-- ==== Sys2Proof/Machine/BitEnc.lean ====
section
/-! DEFINITION. The HDLC bit-stuffing and NRZI pipeline and its command (43_bitstuff_nrzi.md). -/

namespace Sys2Proof.Machine

/-- What one call of the bit producer gives: the new level, the line bit, and whether it is a stuffed one (R197, R199). -/
structure BitOut where
  level : Bool
  lineBit : Bool
  stuffed : Bool
deriving DecidableEq, Repr

/-- NRZI: a line bit of 0 inverts the level, a line bit of 1 keeps it (R196). -/
def nrzi (lineBit level : Bool) : Bool := if lineBit then level else !level

/-- The ones counter after a source bit, saturating at 7 (R194). -/
def onesAfter (lineBit : Bool) (ones : BitVec 3) : BitVec 3 :=
  if lineBit then (if ones = 7#3 then 7#3 else ones + 1#3) else 0#3

/-- The encoder after a stuffed bit: a 0 that takes no source bit (R195, R196). -/
def BitEncoder.insertStuffed (e : BitEncoder) : BitEncoder :=
  { e with ones := 0#3, level := nrzi false e.level }

/-- The encoder after the source bit SR[0] is sent (R193, R194, R196). -/
def BitEncoder.sendBit (e : BitEncoder) : BitEncoder :=
  let lb := e.sr.getLsbD 0
  { e with sr := e.sr >>> 1, bl := e.bl - 1#4, ones := onesAfter lb e.ones, level := nrzi lb e.level }

/-- The encoder with a byte loaded (R192). -/
def BitEncoder.load (e : BitEncoder) (b : ByteOut) : BitEncoder :=
  { e with sr := b.byte, stuff := b.st, bl := 8#4 }

/-- The byte load: when no bit of the current byte is left, the next byte is pulled from the frame FSM (R192). -/
def loadIfEmpty (s : State) : Except Fault State :=
  if s.enc.bl = 0#4 then (nextByte s).map fun p => { p.2 with enc := p.2.enc.load p.1 } else .ok s

/-- `next_bit()`: one line bit (R190). -/
def nextBit (s : State) : Except Fault (BitOut × State) :=
  if s.enc.stuffPending then
    let e := s.enc.insertStuffed
    .ok (⟨e.level, false, true⟩, { s with enc := e })
  else
    (loadIfEmpty s).map fun s =>
      let e := s.enc.sendBit
      (⟨e.level, s.enc.sr.getLsbD 0, false⟩, { s with enc := e })

/-- NRZI_NEXT_BIT, not busy-allowed (R199). -/
def execNrziNextBit (s : State) : Result :=
  whenIdle s fun s =>
    orFault ((nextBit s).map fun p => { p.2 with result := packLineBit p.1.level p.1.lineBit p.1.stuffed })

end Sys2Proof.Machine
end

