-- ==== Sys2Proof/Machine/Scheduler.lean ====
section
/-! DEFINITION. Baud-rate generation and the symbol scheduler (45_scheduler.md). -/

namespace Sys2Proof.Machine

/-- TX_START_APRS, not busy-allowed (R251). -/
def execTxStartAprs (s : State) : Result :=
  whenIdle s fun s =>
    .next { s.restartFrame with div := 0#5, aux := false, sym := s.nrziInit, done := false, mode := .aprs }

/-- TX_START_RTTY, not busy-allowed (R252). -/
def execTxStartRtty (s : State) : Result :=
  whenIdle s (rttyInitThen fun s => { s with sym := s.rttyIdleBit, done := false, mode := .rtty })

/-- The APRS baud event: one line bit goes to SYM, and the transmission ends when the pipeline is empty (R254, R258). -/
def aprsBaudEvent (s : State) : Result :=
  orFault ((nextBit s).map fun p =>
    let t := { p.2 with sym := p.1.level }
    if t.aprsEnd then t.endTransmission else t)

/-- TICK_SAMPLE: AUX toggles, and every 22nd tick is a baud event; ignored outside APRS (R253, R257). -/
def execTickSample (s : State) : Result :=
  if s.mode = .aprs then
    if s.div + 1#5 = BitVec.ofNat 5 Config.samplesPerBaud then aprsBaudEvent { s with aux := !s.aux, div := 0#5 }
    else .next { s with aux := !s.aux, div := s.div + 1#5 }
  else .next s

/-- TICK_BAUD: one RTTY bit goes to SYM, and the transmission ends with the message; ignored outside RTTY (R256, R257,
R259). -/
def execTickBaud (s : State) : Result :=
  if s.mode = .rtty then
    orFault ((rttyNextBit s).map fun p =>
      let t := { p.2 with sym := p.1 }
      if t.rtty.fin then t.endTransmission else t)
  else .next s

end Sys2Proof.Machine
end

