-- ==== Sys2Proof/Machine/Dispatch.lean ====
section
/-! DEFINITION. One arm per operation. -/

namespace Sys2Proof.Machine

def exec (i : Instr) (s : State) : Host.Outcome State Fault Refusal :=
  match i with
  | .crcLoad => Sys2Proof.Machine.execCrcLoad s
  | .crcByte => Sys2Proof.Machine.execCrcByte s
  | .crcHdr => Sys2Proof.Machine.execCrcHdr s
  | .crcInfo => Sys2Proof.Machine.execCrcInfo s
  | .fcsCompute => Sys2Proof.Machine.execFcsCompute s
  | .b91Tlm => Sys2Proof.Machine.execB91Tlm s
  | .b91Latlon => Sys2Proof.Machine.execB91Latlon s
  | .ax25Reset => Sys2Proof.Machine.execAx25Reset s
  | .ax25NextByte => Sys2Proof.Machine.execAx25NextByte s
  | .nrziNextBit => Sys2Proof.Machine.execNrziNextBit s
  | .rttyInit => Sys2Proof.Machine.execRttyInit s
  | .rttyNextBit => Sys2Proof.Machine.execRttyNextBit s
  | .txStartAprs => Sys2Proof.Machine.execTxStartAprs s
  | .txStartRtty => Sys2Proof.Machine.execTxStartRtty s
  | .busWrite addr data => Sys2Proof.Machine.execBusWrite addr data s
  | .busRead addr => Sys2Proof.Machine.execBusRead addr s
  | .tickSample => Sys2Proof.Machine.execTickSample s
  | .tickBaud => Sys2Proof.Machine.execTickBaud s
  | .hwReset => Sys2Proof.Machine.execHwReset s

end Sys2Proof.Machine
end

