/-- R282-R286: accepted register writes complete, store their slice of data and change nothing else; ARG and STATUS are
accepted in every mode, the others raise BUSY outside IDLE. -/
def Obligations.RegisterWritesStoreTheirSlice : Prop :=
  ∀ (s : State) (a : Addr) (d : Word),
    (Reaches a 0x004 → exec (.busWrite a d) s = .next { s with arg := d }) ∧
    (Reaches a 0x00C → exec (.busWrite a d) s = .next { s with
      done := s.done && !d.getLsbD 3, err := s.err && !d.getLsbD 7,
      errCause := if d.getLsbD 7 then .none else s.errCause }) ∧
    (s.mode = .idle →
      (Reaches a 0x018 → exec (.busWrite a d) s = .next { s with config := d.extractLsb' 0 3 }) ∧
      (Reaches a 0x01C → exec (.busWrite a d) s = .next { s with
        startFlags := if d.toNat % 256 = 0 then 1 else d.extractLsb' 0 8 }) ∧
      (Reaches a 0x020 → exec (.busWrite a d) s = .next { s with
        endFlags := if d.toNat % 256 = 0 then 1 else d.extractLsb' 0 8 }) ∧
      (Reaches a 0x024 → exec (.busWrite a d) s = .next { s with rttyIdle := d.extractLsb' 0 16 }) ∧
      (Reaches a 0x028 → exec (.busWrite a d) s = .next { s with rttyLen := d.extractLsb' 0 9 })) ∧
    (s.mode ≠ .idle → 0x018 ≤ a.toNat → a.toNat < 0x02C → exec (.busWrite a d) s = .next (failed .busy s))

/-- R287: a buffer write raises BUSY outside IDLE; in IDLE it stores data[7:0] in that byte and in no other, makes it
written, sets FCS_STALE for HDR and INFO only, and changes nothing else. -/
def Obligations.BufferWriteStoresExactlyOneByte : Prop :=
  ∀ (s : State) (a : Addr) (d : Word) (b : Buf) (k : Nat), k < b.size →
    Reaches a ((match b with | .hdr => 0x100 | .info => 0x200 | .msg => 0x400) + 4 * k) →
    (s.mode ≠ .idle → exec (.busWrite a d) s = .next (failed .busy s)) ∧
    (s.mode = .idle → ∃ t, exec (.busWrite a d) s = .next t ∧ t = { s with mem := t.mem, fcsStale := t.fcsStale } ∧
      t.readBuf b k = some (d.extractLsb' 0 8) ∧
      (∀ b' k', ¬ (b' = b ∧ k' = k) → t.readBuf b' k' = s.readBuf b' k') ∧
      (t.fcsStale = (match b with | .msg => s.fcsStale | .hdr | .info => true)))

/-- R292 (marked derived in the spec): read-after-write, through the read data of log entry 2. -/
def Obligations.ReadAfterWriteReturnsMaskedData : Prop :=
  ∀ (s : State) (a : Addr) (d : Word),
    (Reaches a 0x004 → ∃ t, execList [.busWrite a d, .busRead a] s = .next t ∧ t.readData = d) ∧
    (s.mode = .idle → ∀ p ∈ [(0x018, 0x7#32), (0x024, 0xFFFF#32), (0x028, 0x1FF#32)], Reaches a p.1 →
      ∃ t, execList [.busWrite a d, .busRead a] s = .next t ∧ t.readData = d &&& p.2) ∧
    (s.mode = .idle → Reaches a 0x01C ∨ Reaches a 0x020 →
      ∃ t, execList [.busWrite a d, .busRead a] s = .next t ∧
        t.readData = if d &&& 0xFF#32 = 0 then 1 else d &&& 0xFF#32) ∧
    (s.mode = .idle → BusyProtected a → 0x100 ≤ a.toNat →
      ∃ t, execList [.busWrite a d, .busRead a] s = .next t ∧ t.readData = d &&& 0xFF#32) ∧
    (s.mode ≠ .idle → BusyProtected a → ∀ u, exec (.busRead a) s = .next u →
      ∃ t, execList [.busWrite a d, .busRead a] s = .next t ∧ t.readData = u.readData ∧ t.err = true ∧
        t.errCause = if s.err then s.errCause else .busy)

/-- R40: no operation of the block writes a buffer: a buffer byte changes only by an accepted host write to it, or loses its
value by a hardware reset. -/
def Obligations.OnlyHostWritesChangeBufferBytes : Prop :=
  ∀ (i : Instr) (s t : State) (b : Buf) (k : Nat), exec i s = .next t → t.readBuf b k ≠ s.readBuf b k →
    (i = .hwReset ∧ t.readBuf b k = none) ∨
    ∃ a d, i = .busWrite a d ∧ s.mode = .idle ∧ k < b.size ∧
      Reaches a ((match b with | .hdr => 0x100 | .info => 0x200 | .msg => 0x400) + 4 * k) ∧
      t.readBuf b k = some (d.extractLsb' 0 8)

/-- R22, R28-R30: the only writers of RESULT, CRC, FCS and FCS_STALE. -/
def Obligations.OnlyNamedOperationsWriteResultCrcFcs : Prop :=
  ∀ (i : Instr) (s t : State), exec i s = .next t →
    (t.result ≠ s.result →
      i.canon ∈ [Instr.b91Tlm, .b91Latlon, .ax25NextByte, .nrziNextBit, .rttyNextBit, .hwReset]) ∧
    (t.crc ≠ s.crc → i.canon ∈ [Instr.crcLoad, .crcByte, .crcHdr, .crcInfo, .fcsCompute, .hwReset]) ∧
    (t.fcs ≠ s.fcs → i.canon ∈ [Instr.fcsCompute, .hwReset]) ∧
    (s.fcsStale = true → t.fcsStale = false → i.canon = .fcsCompute) ∧
    (s.fcsStale = false → t.fcsStale = true → i = .hwReset ∨
      ∃ a d, i = .busWrite a d ∧ s.mode = .idle ∧ (BusyProtected a ∧ 0x100 ≤ a.toNat ∧ a.toNat < 0x280))

/-- R46, R204, R229: the only writers of FINISHED, STUFF, LEVEL and R_FIN. -/
def Obligations.EncoderFlagsHaveOnlyTheirWriters : Prop :=
  ∀ (i : Instr) (s t : State), exec i s = .next t →
    (t.ax.finished ≠ s.ax.finished →
      i.canon ∈ [Instr.ax25NextByte, .nrziNextBit, .tickSample, .ax25Reset, .txStartAprs, .hwReset]) ∧
    (t.enc.stuff ≠ s.enc.stuff ∨ t.enc.level ≠ s.enc.level →
      i.canon ∈ [Instr.nrziNextBit, .tickSample, .ax25Reset, .txStartAprs, .hwReset]) ∧
    (s.rtty.fin = true → t.rtty.fin = false → i.canon = .rttyInit ∨ i.canon = .txStartRtty) ∧
    (s.rtty.fin = false → t.rtty.fin = true → i.canon ∈ [Instr.rttyNextBit, .tickBaud, .hwReset])

/-! ### Reset, outputs and the invariant -/

/-- R50, R330, R331: a hardware reset completes in every mode and leaves every piece of state at the value of the table, with
every buffer byte unwritten and the outputs 0; so does the machine's reset state. -/
def Obligations.HardwareResetReachesTheResetTable : Prop :=
  AtReset State.reset ∧ ∀ s : State, ∃ t, exec .hwReset s = .next t ∧ AtReset t

/-- R41: the output pins. -/
def Obligations.OutputPinsFollowState : Prop :=
  ∀ s : State, s.symbolPin = s.sym ∧ s.auxPin = s.aux ∧ (s.txActive = true ↔ s.mode ≠ .idle) ∧ s.irq = s.done

/-- The model's invariant (Safety.lean) holds at reset. -/
def Obligations.InvariantHoldsAtReset : Prop := State.reset.Inv

/-- Every step keeps the invariant, from every state that meets it: memory stays canonical; AX_IDX, BL, ONES, R_CIDX, R_BIDX
and DIV stay in range (R36-R39); the flag counts stay legal; ERR_CAUSE is held exactly while ERR is 1; a running transmission
is not at its end and DONE is 0. -/
def Obligations.EveryStepKeepsTheInvariant : Prop :=
  ∀ s t : State, s.Inv → step s = .next t → t.Inv
end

..............................

This task asks for the number of lines above that include the string "changes". Respond with that number only.

2